-- AVAILABLE DATA follows --

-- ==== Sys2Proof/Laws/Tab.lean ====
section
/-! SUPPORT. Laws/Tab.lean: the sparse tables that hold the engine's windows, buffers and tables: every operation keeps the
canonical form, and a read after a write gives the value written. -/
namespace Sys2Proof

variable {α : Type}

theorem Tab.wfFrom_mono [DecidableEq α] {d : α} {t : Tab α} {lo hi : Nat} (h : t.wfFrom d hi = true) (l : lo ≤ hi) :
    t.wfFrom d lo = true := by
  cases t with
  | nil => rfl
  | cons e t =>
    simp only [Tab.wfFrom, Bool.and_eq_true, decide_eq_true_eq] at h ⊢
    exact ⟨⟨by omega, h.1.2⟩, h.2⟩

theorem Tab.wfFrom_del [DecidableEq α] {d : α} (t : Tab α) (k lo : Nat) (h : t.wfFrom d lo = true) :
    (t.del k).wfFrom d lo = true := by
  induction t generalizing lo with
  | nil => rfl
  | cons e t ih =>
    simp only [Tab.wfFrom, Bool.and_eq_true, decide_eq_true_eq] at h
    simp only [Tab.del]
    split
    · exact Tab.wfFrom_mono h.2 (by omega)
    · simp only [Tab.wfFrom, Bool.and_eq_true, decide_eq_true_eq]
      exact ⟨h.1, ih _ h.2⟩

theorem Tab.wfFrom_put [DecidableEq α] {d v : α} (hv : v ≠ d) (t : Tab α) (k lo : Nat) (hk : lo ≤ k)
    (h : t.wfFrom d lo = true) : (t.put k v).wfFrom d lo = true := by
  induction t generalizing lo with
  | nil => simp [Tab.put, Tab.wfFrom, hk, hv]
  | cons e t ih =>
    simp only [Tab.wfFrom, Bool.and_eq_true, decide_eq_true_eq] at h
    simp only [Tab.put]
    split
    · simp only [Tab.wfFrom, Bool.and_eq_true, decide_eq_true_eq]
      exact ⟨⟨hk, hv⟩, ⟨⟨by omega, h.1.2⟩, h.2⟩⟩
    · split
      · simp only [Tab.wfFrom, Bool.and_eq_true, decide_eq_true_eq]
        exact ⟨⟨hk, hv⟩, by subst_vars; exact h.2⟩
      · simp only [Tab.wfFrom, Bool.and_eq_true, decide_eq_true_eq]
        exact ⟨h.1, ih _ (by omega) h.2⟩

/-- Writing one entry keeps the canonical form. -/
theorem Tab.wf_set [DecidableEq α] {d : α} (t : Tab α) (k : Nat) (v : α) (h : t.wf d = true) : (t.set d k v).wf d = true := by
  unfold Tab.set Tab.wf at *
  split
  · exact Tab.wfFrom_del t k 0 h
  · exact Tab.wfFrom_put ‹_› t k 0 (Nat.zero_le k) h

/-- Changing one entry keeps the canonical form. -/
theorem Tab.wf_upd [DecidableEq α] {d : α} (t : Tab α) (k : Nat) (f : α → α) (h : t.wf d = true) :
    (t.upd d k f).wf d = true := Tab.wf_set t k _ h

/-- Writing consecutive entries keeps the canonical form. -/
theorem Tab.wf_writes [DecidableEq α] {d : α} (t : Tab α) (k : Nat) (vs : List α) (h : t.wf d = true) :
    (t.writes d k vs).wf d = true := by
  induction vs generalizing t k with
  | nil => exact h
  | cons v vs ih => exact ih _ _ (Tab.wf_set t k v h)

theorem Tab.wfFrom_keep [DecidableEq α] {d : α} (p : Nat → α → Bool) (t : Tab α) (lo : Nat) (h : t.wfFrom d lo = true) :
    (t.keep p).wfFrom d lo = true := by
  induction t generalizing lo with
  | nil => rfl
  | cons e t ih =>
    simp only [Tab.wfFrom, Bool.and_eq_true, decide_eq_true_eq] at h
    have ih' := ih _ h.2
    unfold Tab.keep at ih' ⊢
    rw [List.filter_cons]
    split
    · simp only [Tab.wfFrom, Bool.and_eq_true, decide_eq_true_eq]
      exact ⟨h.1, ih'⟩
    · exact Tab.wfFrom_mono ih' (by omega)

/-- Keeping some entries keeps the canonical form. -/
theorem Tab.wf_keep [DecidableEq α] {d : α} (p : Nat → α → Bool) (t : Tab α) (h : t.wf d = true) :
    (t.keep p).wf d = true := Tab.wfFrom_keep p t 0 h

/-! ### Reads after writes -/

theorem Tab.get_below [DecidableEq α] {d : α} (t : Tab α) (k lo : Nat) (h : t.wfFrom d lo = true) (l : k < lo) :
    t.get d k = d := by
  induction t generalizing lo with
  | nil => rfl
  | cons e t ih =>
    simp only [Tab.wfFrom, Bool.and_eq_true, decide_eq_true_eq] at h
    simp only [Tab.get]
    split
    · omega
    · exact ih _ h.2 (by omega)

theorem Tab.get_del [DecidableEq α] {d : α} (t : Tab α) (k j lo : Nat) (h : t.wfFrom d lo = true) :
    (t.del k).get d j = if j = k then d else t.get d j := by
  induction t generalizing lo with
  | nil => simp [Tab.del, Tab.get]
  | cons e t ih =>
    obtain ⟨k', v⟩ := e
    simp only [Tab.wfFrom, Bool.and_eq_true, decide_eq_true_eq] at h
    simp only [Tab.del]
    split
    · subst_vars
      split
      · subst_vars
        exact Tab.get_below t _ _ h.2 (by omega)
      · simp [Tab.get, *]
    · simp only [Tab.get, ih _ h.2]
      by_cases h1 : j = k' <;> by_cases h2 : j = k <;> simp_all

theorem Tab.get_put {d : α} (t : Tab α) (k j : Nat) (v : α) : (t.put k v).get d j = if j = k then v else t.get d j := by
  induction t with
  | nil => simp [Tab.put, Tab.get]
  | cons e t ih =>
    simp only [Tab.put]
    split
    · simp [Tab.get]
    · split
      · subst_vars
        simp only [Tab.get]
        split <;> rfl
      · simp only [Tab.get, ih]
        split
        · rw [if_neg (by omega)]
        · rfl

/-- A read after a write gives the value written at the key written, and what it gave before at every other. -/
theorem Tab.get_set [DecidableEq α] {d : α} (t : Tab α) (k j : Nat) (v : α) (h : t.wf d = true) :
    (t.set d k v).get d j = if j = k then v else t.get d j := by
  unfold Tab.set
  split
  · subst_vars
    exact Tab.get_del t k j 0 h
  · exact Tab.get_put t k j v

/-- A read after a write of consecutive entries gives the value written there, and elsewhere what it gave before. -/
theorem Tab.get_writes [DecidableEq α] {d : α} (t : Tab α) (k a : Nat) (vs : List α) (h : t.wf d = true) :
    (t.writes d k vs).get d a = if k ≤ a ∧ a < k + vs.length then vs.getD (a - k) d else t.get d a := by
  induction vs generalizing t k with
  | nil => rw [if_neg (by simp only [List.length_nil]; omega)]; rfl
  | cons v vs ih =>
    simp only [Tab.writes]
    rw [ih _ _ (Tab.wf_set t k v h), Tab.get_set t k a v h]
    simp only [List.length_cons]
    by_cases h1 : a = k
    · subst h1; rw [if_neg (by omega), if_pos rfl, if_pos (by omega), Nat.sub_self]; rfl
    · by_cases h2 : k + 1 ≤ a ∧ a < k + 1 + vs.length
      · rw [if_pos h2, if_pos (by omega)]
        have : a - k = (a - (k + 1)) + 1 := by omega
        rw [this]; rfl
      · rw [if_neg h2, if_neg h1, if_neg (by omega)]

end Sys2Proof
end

-- AVAILABLE DATA concluded --

**WHAT TO WORK ON**
For the word "gives", please say how many lines in the entries hold it, with only the number as the reply.

**EXERCISE SOLUTION**
3